= ASSIGNMENT =
Set out exactly, line by line, the stretch of data below that begins at the line containing "exact hr.cases" and ends at the line containing "(ends_setu rd rs1 w l s)", with both ends kept.
*** Opening of SUPPLIED MATERIAL ***
theorem ends_rgb2ypp (rd rs1 : Reg) (s : State) : ∃ r, exec (.rgb2ypp rd rs1) s = complete (.rgb2ypp rd rs1) s r ∧ Ends (.rgb2ypp rd rs1) s r := by
  refine ⟨_, rfl, ?_⟩
  refine ends_group (fun h => by simp [Instr.WellFormed, Instr.reject, groupReject, h]) fun h => ends_bind ?_ fun p _ => ends_ok (by simp [Instr.WellFormed, Instr.reject, groupReject, h]) (onlyRegs_writeGroup h ?_)
  · intro k hk
    rw [pixelOf_eq_error] at hk
    exact .inl (by simp [causesOf, hk])
  · intro k hk
    match k, hk with
    | 0, _ => simp [destRegs]
    | 1, _ => simp [destRegs]
    | 2, _ => simp [destRegs]

theorem ends_ypp2rgb (rd rs1 : Reg) (s : State) : ∃ r, exec (.ypp2rgb rd rs1) s = complete (.ypp2rgb rd rs1) s r ∧ Ends (.ypp2rgb rd rs1) s r := by
  refine ⟨_, rfl, ?_⟩
  refine ends_group (fun h => by simp [Instr.WellFormed, Instr.reject, groupReject, h]) fun h => ends_bind ?_ fun t _ => ends_bind ?_ fun p _ => ends_ok (by simp [Instr.WellFormed, Instr.reject, groupReject, h]) (onlyRegs_writeReg _ _ _)
  · intro k hk
    rw [floatTriple_eq_error] at hk
    exact .inl (by simp [causesOf, hk])
  · intro k hk
    exact .inl (by simp [causesOf, (chromaToRgb_eq_error hk).2])

theorem ends_btf (rd rs1 : Reg) (s : State) : ∃ r, exec (.btf rd rs1) s = complete (.btf rd rs1) s r ∧ Ends (.btf rd rs1) s r := by
  refine ⟨_, rfl, ?_⟩
  refine ends_group (fun h => by simp [Instr.WellFormed, Instr.reject, groupReject, h]) fun h => ends_group (fun h => by simp [Instr.WellFormed, Instr.reject, groupReject, h]) fun h' => ends_bind ?_ fun q _ => ends_bind ?_ fun r _ =>
    ends_ok (by simp [Instr.WellFormed, Instr.reject, groupReject, h, h']) (onlyRegs_writeGroup h ?_)
  · intro k hk
    rw [floatQuad_eq_error] at hk
    exact .inl (by simp [causesOf, hk])
  · intro k hk
    rw [floatQuad_eq_error] at hk
    exact .inl (by simp [causesOf, hk])
  · intro k hk
    match k, hk with
    | 0, _ => simp [destRegs]
    | 1, _ => simp [destRegs]
    | 2, _ => simp [destRegs]
    | 3, _ => simp [destRegs]

theorem ends_bti (rd rs1 : Reg) (s : State) : ∃ r, exec (.bti rd rs1) s = complete (.bti rd rs1) s r ∧ Ends (.bti rd rs1) s r := by
  refine ⟨_, rfl, ?_⟩
  refine ends_group (fun h => by simp [Instr.WellFormed, Instr.reject, groupReject, h]) fun h => ends_group (fun h => by simp [Instr.WellFormed, Instr.reject, groupReject, h]) fun h' => ends_bind ?_ fun q _ => ends_bind ?_ fun r _ =>
    ends_ok (by simp [Instr.WellFormed, Instr.reject, groupReject, h, h']) (onlyRegs_writeGroup h ?_)
  · intro k hk
    rw [floatQuad_eq_error] at hk
    exact .inl (by simp [causesOf, hk])
  · intro k hk
    rw [floatQuad_eq_error] at hk
    exact .inl (by simp [causesOf, hk])
  · intro k hk
    match k, hk with
    | 0, _ => simp [destRegs]
    | 1, _ => simp [destRegs]
    | 2, _ => simp [destRegs]
    | 3, _ => simp [destRegs]

theorem ends_avg4 (rd rs1 : Reg) (s : State) : ∃ r, exec (.avg4 rd rs1) s = complete (.avg4 rd rs1) s r ∧ Ends (.avg4 rd rs1) s r := by
  refine ⟨_, rfl, ?_⟩
  refine ends_group (fun h => by simp [Instr.WellFormed, Instr.reject, groupReject, h]) fun h => ends_bind ?_ fun t _ => ends_bind ?_ fun p _ => ends_ok (by simp [Instr.WellFormed, Instr.reject, groupReject, h]) (onlyRegs_writeReg _ _ _)
  · intro k hk
    rw [floatQuad_eq_error] at hk
    exact .inl (by simp [causesOf, hk])
  · intro k hk
    rw [floatView_eq_error] at hk
    exact .inl (by simp [causesOf, hk])

theorem ends_qa (rd rs1 : Reg) (s : State) : ∃ r, exec (.qa rd rs1) s = complete (.qa rd rs1) s r ∧ Ends (.qa rd rs1) s r := by
  refine ⟨_, rfl, ?_⟩
  refine ends_bind ?_ fun t _ => ends_bind ?_ fun p _ => ends_ok rfl (onlyRegs_writeReg _ _ _)
  · intro k hk
    rw [floatView_eq_error] at hk
    exact .inl (by simp [causesOf, hk])
  · intro k hk
    exact .inl (by simp [causesOf, quantA_eq_error hk])

theorem ends_qbcd (rd rs1 : Reg) (s : State) : ∃ r, exec (.qbcd rd rs1) s = complete (.qbcd rd rs1) s r ∧ Ends (.qbcd rd rs1) s r := by
  refine ⟨_, rfl, ?_⟩
  refine ends_bind ?_ fun t _ => ends_ok rfl (onlyRegs_writeReg _ _ _)
  intro k hk
  rw [floatView_eq_error] at hk
  exact .inl (by simp [causesOf, hk])

theorem ends_qch (rd rs1 : Reg) (s : State) : ∃ r, exec (.qch rd rs1) s = complete (.qch rd rs1) s r ∧ Ends (.qch rd rs1) s r := by
  refine ⟨_, rfl, ?_⟩
  refine ends_bind ?_ fun t _ => ends_ok rfl (onlyRegs_writeReg _ _ _)
  intro k hk
  rw [floatView_eq_error] at hk
  exact .inl (by simp [causesOf, hk])

theorem ends_dqch (rd rs1 : Reg) (s : State) : ∃ r, exec (.dqch rd rs1) s = complete (.dqch rd rs1) s r ∧ Ends (.dqch rd rs1) s r := by
  refine ⟨_, rfl, ?_⟩
  refine ends_bind ?_ fun t _ => ends_ok rfl (onlyRegs_writeReg _ _ _)
  intro k hk
  rw [indexOf_eq_error] at hk
  exact .inl (by simp [causesOf, hk])

theorem ends_packcw (rd rs1 : Reg) (s : State) : ∃ r, exec (.packcw rd rs1) s = complete (.packcw rd rs1) s r ∧ Ends (.packcw rd rs1) s r := by
  refine ⟨_, rfl, ?_⟩
  refine ends_group (fun h => by simp [Instr.WellFormed, Instr.reject, groupReject, h]) fun h => ends_bind ?_ fun t _ => ends_ok (by simp [Instr.WellFormed, Instr.reject, groupReject, h]) (onlyRegs_writeReg _ _ _)
  intro k hk
  exact .inl (by simp [causesOf, (packCw_eq_error hk).2])

theorem ends_unpkcw (rd rs1 : Reg) (s : State) : ∃ r, exec (.unpkcw rd rs1) s = complete (.unpkcw rd rs1) s r ∧ Ends (.unpkcw rd rs1) s r := by
  refine ⟨_, rfl, ?_⟩
  refine ends_group (fun h => by simp [Instr.WellFormed, Instr.reject, groupReject, h]) fun h => ends_bind ?_ fun w _ => ends_ok (by simp [Instr.WellFormed, Instr.reject, groupReject, h]) (onlyRegs_writeGroup h ?_)
  · intro k hk
    rw [codewordOf_eq_error] at hk
    exact .inl (by simp [causesOf, hk])
  · intro k hk
    match k, hk with
    | 0, _ => simp [destRegs]
    | 1, _ => simp [destRegs]
    | 2, _ => simp [destRegs]
    | 3, _ => simp [destRegs]
    | 4, _ => simp [destRegs]
    | 5, _ => simp [destRegs]

theorem ends_cblk (rd rs1 : Reg) (s : State) : ∃ r, exec (.cblk rd rs1) s = complete (.cblk rd rs1) s r ∧ Ends (.cblk rd rs1) s r := by
  refine ⟨_, rfl, ?_⟩
  refine ends_group (fun h => by simp [Instr.WellFormed, Instr.reject, groupReject, h]) fun h => ends_bind ?_ fun t _ => ends_bind ?_ fun p _ => ends_ok (by simp [Instr.WellFormed, Instr.reject, groupReject, h]) (onlyRegs_writeReg _ _ _)
  · intro k hk
    rw [pixelQuad_eq_error] at hk
    exact .inl (by simp [causesOf, hk])
  · intro k hk
    exact .inl (by simp [causesOf, compressBlock_eq_error hk])

theorem ends_dblk (rd rs1 : Reg) (s : State) : ∃ r, exec (.dblk rd rs1) s = complete (.dblk rd rs1) s r ∧ Ends (.dblk rd rs1) s r := by
  refine ⟨_, rfl, ?_⟩
  refine ends_group (fun h => by simp [Instr.WellFormed, Instr.reject, groupReject, h]) fun h => ends_bind ?_ fun w _ => ends_bind ?_ fun p _ => ends_ok (by simp [Instr.WellFormed, Instr.reject, groupReject, h]) (onlyRegs_writeGroup h ?_)
  · intro k hk
    rw [codewordOf_eq_error] at hk
    exact .inl (by simp [causesOf, hk])
  · intro k hk
    exact .inl (by simp [causesOf, decompressBlock_eq_error hk])
  · intro k hk
    match k, hk with
    | 0, _ => simp [destRegs]
    | 1, _ => simp [destRegs]
    | 2, _ => simp [destRegs]
    | 3, _ => simp [destRegs]

theorem ends_emit (rs1 : Reg) (s : State) : ∃ r, exec (.emit rs1) s = complete (.emit rs1) s r ∧ Ends (.emit rs1) s r := by
  refine ⟨_, rfl, ?_⟩
  refine ends_bind ?_ fun w hw => ends_ok rfl ⟨w, codewordOf_ok hw, rfl⟩
  intro k hk
  rw [codewordOf_eq_error] at hk
  exact .inl (by simp [causesOf, hk])

theorem ends_take (rd : Reg) (s : State) : ∃ r, exec (.take rd) s = complete (.take rd) s r ∧ Ends (.take rd) s r := by
  refine ⟨_, rfl, ?_⟩
  cases h : s.takeSin with
  | none => exact ends_error (.inl (by simp [causesOf]))
  | some p =>
    obtain ⟨w, t⟩ := p
    obtain ⟨b0, b1, b2, b3, rest, hs, rfl, rfl⟩ := takeSin_eq_some.mp h
    exact ends_ok rfl ⟨b0, b1, b2, b3, rest, hs, rfl⟩

/-- Every command takes the fault entry with a cause of its own and its word, or is well formed and has its effect. -/
theorem exec_cases (i : Instr) (s : State) :
    (∃ k, exec i s = .next (s.faultEntry k (encode i)) ∧ MayRaise i k) ∨ (∃ t, exec i s = .next t ∧ i.WellFormed ∧ Effect i s t) := by
  have key : (∃ r, exec i s = complete i s r ∧ Ends i s r) → (∃ k, exec i s = .next (s.faultEntry k (encode i)) ∧ MayRaise i k) ∨
      (∃ t, exec i s = .next t ∧ i.WellFormed ∧ Effect i s t) := by
    rintro ⟨r, he, hr⟩
    rw [he]
    exact hr.cases
  cases i with
  | nop => exact .inr ⟨s, rfl, rfl, rfl, fun _ _ => rfl⟩
  | clrf => exact .inr ⟨_, rfl, rfl, rfl⟩
  | li rd imm => exact .inr ⟨_, rfl, rfl, onlyRegs_writeReg _ _ _⟩
  | lih rd imm => exact .inr ⟨_, rfl, rfl, onlyRegs_writeReg _ _ _⟩
  | mv rd rs1 => exact .inr ⟨_, rfl, rfl, onlyRegs_writeReg _ _ _⟩
  | rdc rd csr => exact key (ends_rdc rd csr s)
  | wrc csr rs1 => exact key (ends_wrc csr rs1 s)
  | fitsu rd rs1 w => exact .inr ⟨_, rfl, rfl, onlyRegs_writeReg _ _ _⟩
  | fitss rd rs1 w => exact .inr ⟨_, rfl, rfl, onlyRegs_writeReg _ _ _⟩
  | getu rd rs1 w l => exact key (ends_getu rd rs1 w l s)
  | gets rd rs1 w l => exact key (ends_gets rd rs1 w l s)
  | setu rd rs1 w l => exact key (ends_setu rd rs1 w l s)
  | sets rd rs1 w l => exact key (ends_sets rd rs1 w l s)
  | dqa rd rs1 => exact .inr ⟨_, rfl, rfl, onlyRegs_writeReg _ _ _⟩
  | dqbcd rd rs1 => exact .inr ⟨_, rfl, rfl, onlyRegs_writeReg _ _ _⟩
  | rgb2ypp rd rs1 => exact key (ends_rgb2ypp rd rs1 s)
  | ypp2rgb rd rs1 => exact key (ends_ypp2rgb rd rs1 s)
  | btf rd rs1 => exact key (ends_btf rd rs1 s)
  | bti rd rs1 => exact key (ends_bti rd rs1 s)
  | avg4 rd rs1 => exact key (ends_avg4 rd rs1 s)
  | qa rd rs1 => exact key (ends_qa rd rs1 s)
  | qbcd rd rs1 => exact key (ends_qbcd rd rs1 s)
  | qch rd rs1 => exact key (ends_qch rd rs1 s)
  | dqch rd rs1 => exact key (ends_dqch rd rs1 s)
  | packcw rd rs1 => exact key (ends_packcw rd rs1 s)
  | unpkcw rd rs1 => exact key (ends_unpkcw rd rs1 s)
  | cblk rd rs1 => exact key (ends_cblk rd rs1 s)
  | dblk rd rs1 => exact key (ends_dblk rd rs1 s)
  | emit rs1 => exact key (ends_emit rs1 s)
  | take rd => exact key (ends_take rd s)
*** Close of SUPPLIED MATERIAL ***
= EXERCISE SOLUTION =
    exact hr.cases
  cases i with
  | nop => exact .inr ⟨s, rfl, rfl, rfl, fun _ _ => rfl⟩
  | clrf => exact .inr ⟨_, rfl, rfl, rfl⟩
  | li rd imm => exact .inr ⟨_, rfl, rfl, onlyRegs_writeReg _ _ _⟩
  | lih rd imm => exact .inr ⟨_, rfl, rfl, onlyRegs_writeReg _ _ _⟩
  | mv rd rs1 => exact .inr ⟨_, rfl, rfl, onlyRegs_writeReg _ _ _⟩
  | rdc rd csr => exact key (ends_rdc rd csr s)
  | wrc csr rs1 => exact key (ends_wrc csr rs1 s)
  | fitsu rd rs1 w => exact .inr ⟨_, rfl, rfl, onlyRegs_writeReg _ _ _⟩
  | fitss rd rs1 w => exact .inr ⟨_, rfl, rfl, onlyRegs_writeReg _ _ _⟩
  | getu rd rs1 w l => exact key (ends_getu rd rs1 w l s)
  | gets rd rs1 w l => exact key (ends_gets rd rs1 w l s)
  | setu rd rs1 w l => exact key (ends_setu rd rs1 w l s)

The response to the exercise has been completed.